■ **Collected data entries**:
/-! ## The bytes of a block (R300) -/

/-- Bytes 0 to 27 of a block's header. -/
def blockHeader (b : Block) : List Byte :=
  leBytes 1 b.gid ++ leBytes 1 (b.fmt.toNat + 8 * ofBool b.fm + 16 * ofBool b.last) ++ leBytes 2 b.seq.toNat ++ leBytes 2 b.len ++
    leBytes 2 b.soff ++ leBytes 4 b.scl.toNat ++ leBytes 16 0
/-- The payload of a block. -/
def blockPayload (b : Block) : List Byte := b.data.flatMap vBytes
/-- The CRC that a block's header carries: CRC-32C over bytes 0 to 27 and the payload. -/
def blockCrc (b : Block) : W32 := crc32c (blockHeader b ++ blockPayload b)
/-- A block as it is sent. -/
def blockBytes (b : Block) : List Byte := blockHeader b ++ leBytes 4 b.crc.toNat ++ blockPayload b
/-- A block as it is read from its bytes. -/
def blockOf (bs : List Byte) : Block :=
  let f := fun (k n : Nat) => leNat ((bs.drop k).take n)
  { gid := f 0 1, fmt := BitVec.ofNat 3 (f 1 1), fm := bitAt (bs.getD 1 0) 3, last := bitAt (bs.getD 1 0) 4, seq := BitVec.ofNat 16 (f 2 2),
    len := f 4 2, soff := f 6 2, scl := BitVec.ofNat 20 (f 8 4)
    data := (List.range ((bs.length - 32) / 64)).map (fun i => ofBytes ((bs.drop (32 + 64 * i)).take 64)), crc := BitVec.ofNat 32 (f 28 4) }
/-- Bytes with some received wrong: the bits of a pattern changed from a byte on. -/
def struck (bs : List Byte) (at_ : Nat) (flips : BitVec 2048) : List Byte :=
  bs.take at_ ++ (List.zipWith (fun a b => a ^^^ b) (bs.drop at_) (leBytes 256 flips.toNat)) ++ bs.drop (at_ + 256)
/-- A block as it is received, when its CRC checks; the pattern of the bits that came wrong, and the byte where it begins, are the outside
world's. -/
def received (b : Block) (at_ : Nat) (flips : BitVec 2048) : Option Block :=
  if flips == 0 then (if blockCrc b == b.crc then some b else none)
  else
    let c := blockOf (struck (blockBytes b) at_ flips)
    if blockCrc c == c.crc then some c else none

/-! ## Reading the source (R313, R315) -/

/-- n source bytes of a CGSEND from an offset of its source: from the pinned store, whose refresh windows and errors it meets, or from
memory page by page (10_die, R289, R292). -/
def sendBytes (s : State) (die : Nat) (c : Command) (off n : Nat) : Gather × State :=
  match c.op with
  | .cgsend _ src _ _ _ pinned _ _ _ _ =>
    if pinned then
      let at_ := src.toNat + off
      let wait := reservoirWait s die (pinnedAddress die at_) n
      if wait.2.1 != 0 then (.wait wait, s)
      else if pinnedBad s die at_ n then (.error, s)
      else (.got (pinnedBytes s die at_ n), pinnedFix s die at_ n)
    else gatherOn s die c.core (commandQueue s c) (src + BitVec.ofNat 64 off) n (n / 65536 + 2)
  | _ => (.got [], s)
/-- Whether the header of a compressed stream keeps its limits (R313). -/
def huffHeaderOk (hdr : List Byte) (len : Nat) : Bool :=
  let f := fun (k n : Nat) => leNat ((hdr.drop k).take n)
  let count := fun (l : Nat) => f (10 + 2 * l) 2
  let ls := (List.range 12).map (fun i => i + 1)
  f 0 4 == len && 1 ≤ f 8 2 && f 8 2 ≤ 256 && f 10 2 == 0 && (ls.map count).sum == f 8 2 &&
    (ls.map (fun l => count l * 2 ^ (12 - l))).sum ≤ 4096
/-- The bits of bytes, the most significant of each first. -/
def msbBits (bs : List Byte) : List Bool := bs.flatMap (fun b => (List.range 8).map (fun i => bitAt b (7 - i)))
/-- Symbols decoded from bits: the code read so far, its length, the first code of that length and the index of its symbol; none
when a code matches no symbol or the bits end early (R143, R313). -/
def huffSymbols (count : Nat → Nat) (sym : Nat → Byte) : List Bool → Nat → Nat → Nat → Nat → Nat → Option (List Byte)
  | _, _, _, _, _, 0 => some []
  | [], _, _, _, _, _ + 1 => none
  | b :: r, code, l, first, base, n + 1 =>
    let code := 2 * code + ofBool b
    let base := if l == 0 then 0 else base + count l
    let first := if l == 0 then 0 else 2 * (first + count l)
    let l := l + 1
    if 12 < l then none
    else if first ≤ code && code - first < count l then
      (huffSymbols count sym r 0 0 0 0 n).map (fun t => sym (base + (code - first)) :: t)
    else huffSymbols count sym r code l first base (n + 1)
/-- What a hub gets when it reads a block's payload: the bytes, a bad stream, or what stands in the way. -/
inductive Cut where
  | got (bs : List Byte)
  | badStream
  | stuck (g : Gather)
deriving DecidableEq, Repr

/-- The expanded bytes of a compressed source from an offset (R313). -/
def expanded (s : State) (die : Nat) (c : Command) (len pos n : Nat) : Cut × State :=
  match sendBytes s die c 0 36 with
  | (.got hdr, s) =>
    if !huffHeaderOk hdr len then (.badStream, s)
    else
      let nsym := leNat ((hdr.drop 8).take 2)
      let start := (36 + nsym + 3) / 4 * 4
      let want := min (leNat ((hdr.drop 4).take 4)) (2 * (pos + n))
      match sendBytes s die c 36 (start - 36 + want) with
      | (.got rest, s) =>
        let count := fun (l : Nat) => leNat ((hdr.drop (10 + 2 * l)).take 2)
        match huffSymbols count (fun i => rest.getD i 0) (msbBits (rest.drop (start - 36))) 0 0 0 0 (pos + n) with
        | some bs => (.got (bs.drop pos), s)
        | none => (.badStream, s)
      | (g, s) => (.stuck g, s)
  | (g, s) => (.stuck g, s)
/-- The payload of a CGSEND's block from a position. -/
def cutBlock (s : State) (die : Nat) (c : Command) (len pos n : Nat) (huf : Bool) : Cut × State :=
  if huf then expanded s die c len pos n
  else match sendBytes s die c pos n with
    | (.got bs, s) => (.got bs, s)
    | (g, s) => (.stuck g, s)

/-! ## Launch (R309, R315) -/

/-- Whether a branch has a free entry for a block: with E = 0, whether it could forward the block at once, those in flight and
waiting counted (R309). -/
def branchFree (s : State) (g e die : Nat) : Bool :=
  let b := branchOf s die g
  if e == 0 then
    let ahead := b.air.length + (b.buf.filter (fun x => !x.forwarded)).length
    !holdN b && (b.fwd - minRel b).toNat + ahead < 4
  else b.air.length + b.buf.length < e
/-- A CGSEND that is over without a further block. -/
def dropSend (s : State) (g : Nat) (c : Command) : State :=
  let x := groupOf s g
  pokeGroup (setGroup s g { x with sends := x.sends.filter (fun d => d.cmd.id != c.id) }) g
/-- A block of a group launched: into the retransmit store and on its way to every branch (R309, R310). -/
def launchBlock (s : State) (g : Nat) (b : Block) (send : Send) (last : Bool) : State :=
  let x := groupOf s g
  let dies := branchDies x
  let send' := { send with pos := send.pos + b.len, lastSeq := if last then some b.seq else none }
  let put := fun (d : Send) => if d.cmd.id == send.cmd.id then send' else d
  let s := setGroup s g { x with seq := x.seq + 1, since := s.now, store := x.store ++ [(b, dies, 0)], sends := x.sends.map put }
  let s := countCasc s (groupDie x) 0 1
  let fly := fun (s : State) (d : Nat) =>
    let h := branchOf s d g
    schedule (setBranch s d g { h with air := h.air ++ [b] }) (s.now + launchTicks b) .branchReceive (evArgs d g 0)
  schedule (dies.foldl fly s) (s.now + launchTicks b) .cascadeBlockLaunch (evArgs g 0 0)
/-- What a source hub that could not read its block leaves of the command: it parks at a page or waits for a Reservoir, ends with a code,
or its gang rolls back (R315; 10_die, R292; 13_package_memory, R360). -/
def stopSend (s : State) (g : Nat) (send : Send) (cut : Cut) : State :=
  let c := send.cmd
  match cut with
  | .badStream => failCommand (countCasc (dropSend s g c) (groupDie (groupOf s g)) 5 1) c cIllegalOperand
  | .stuck (.absent va) =>
    if s.pkg.denied.contains c.id then failCommand (dropSend (undeny s c.id) g c) c cPageFault
    else parkCommand s (commandQueue s c) c va .cascadeBlockLaunch (evArgs g 0 0)
  | .stuck (.wait w) => putOff s w .cascadeBlockLaunch (evArgs g 0 0)
  | .stuck (.failed code) => failCommand (dropSend s g c) c code
  | _ => consumeError (dropSend s g c) send.region cEccUe
/-- The block of a CGSEND cut at its position, read and launched (R300, R315). -/
def cutAndLaunch (s : State) (g : Nat) (send : Send) : State :=
  let x := groupOf s g
  let die := groupDie x
  match send.cmd.op with
  | .cgsend _ _ len blen soff _ huf lastBit fmt fm =>
    let n := min blen (len - send.pos)
    if isParked s send.cmd.id then s
    else if gangAway s send.cmd.cx then schedule s (s.now + 1) .cascadeBlockLaunch (evArgs g 0 0)
    else
      match cutBlock s die send.cmd len send.pos n huf with
      | (.got bs, s) =>
        let last := len ≤ send.pos + n
        let so := if n ≤ soff then 0 else soff
        let lines := (List.range (n / 64)).map (fun i => ofBytes ((bs.drop (64 * i)).take 64))
        let scl := if so == 0 then 0 else BitVec.ofNat 20 (leNat ((bs.drop so).take 4))
        let b : Block := { gid := g, fmt := fmt, fm := fm, last := last && lastBit, seq := x.seq, len := n, soff := so,
                           scl := scl, data := lines, crc := 0 }
        launchBlock s g { b with crc := blockCrc b } send last
      | (cut, s) => stopSend s g send cut
  | _ => s
/-- The tick of the last look of a stalled step: its own operand, or that of the same step under way; 0 when nothing stalls. -/
def lookedAt (s : State) (own : Nat) (mine : Pending → Bool) (at_ : Pending → Nat) : Nat :=
  if own != 0 then own else ((s.agenda.find? (fun p => mine p && at_ p != 0)).map at_).getD 0
/-- CASCADE_BLOCK_LAUNCH: the source hub launches its group's next block once the laser is lit, fewer than 4 blocks are
unacknowledged and every branch has a free entry; a wait for an entry counts BUF_STALL (R309). Operands: group; y is the tick of
the last look that stalled. -/
def execCascadeBlockLaunch (s : State) : Outcome :=
  let g := s.ev.x
  let x := groupOf s g
  let mine := fun (p : Pending) => p.op == .cascadeBlockLaunch && p.args.x == g
  let from_ := lookedAt s s.ev.y mine (fun p => p.args.y)
  let s := { s with agenda := s.agenda.filter (fun p => !(mine p && p.args.y != 0)) }
  let s := if from_ == 0 then s else countCasc s (groupDie x) 7 (s.now - from_)
  match x.sends.find? (fun d => d.lastSeq.isNone) with
  | none => .next s
  | some send =>
    if x.fault || x.laser != .lit || 4 ≤ (x.seq - x.ackd).toNat then .next s
    else if !(branchDies x).all (branchFree s g (groupDepth x)) then .next (schedule s (s.now + 1) .cascadeBlockLaunch (evArgs g s.now 0))
    else .next (cutAndLaunch { s with agenda := s.agenda.filter (fun p => !mine p) } g send)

■ **Work to be completed**: The entries above hold a line with "let b := branchOf s die g" and a later line with "let dies := branchDies x". Write out exactly those lines and all lines between, nothing more.

■ **Task output**:
  let b := branchOf s die g
  if e == 0 then
    let ahead := b.air.length + (b.buf.filter (fun x => !x.forwarded)).length
    !holdN b && (b.fwd - minRel b).toNat + ahead < 4
  else b.air.length + b.buf.length < e
/-- A CGSEND that is over without a further block. -/
def dropSend (s : State) (g : Nat) (c : Command) : State :=
  let x := groupOf s g
  pokeGroup (setGroup s g { x with sends := x.sends.filter (fun d => d.cmd.id != c.id) }) g
/-- A block of a group launched: into the retransmit store and on its way to every branch (R309, R310). -/
def launchBlock (s : State) (g : Nat) (b : Block) (send : Send) (last : Bool) : State :=
  let x := groupOf s g
  let dies := branchDies x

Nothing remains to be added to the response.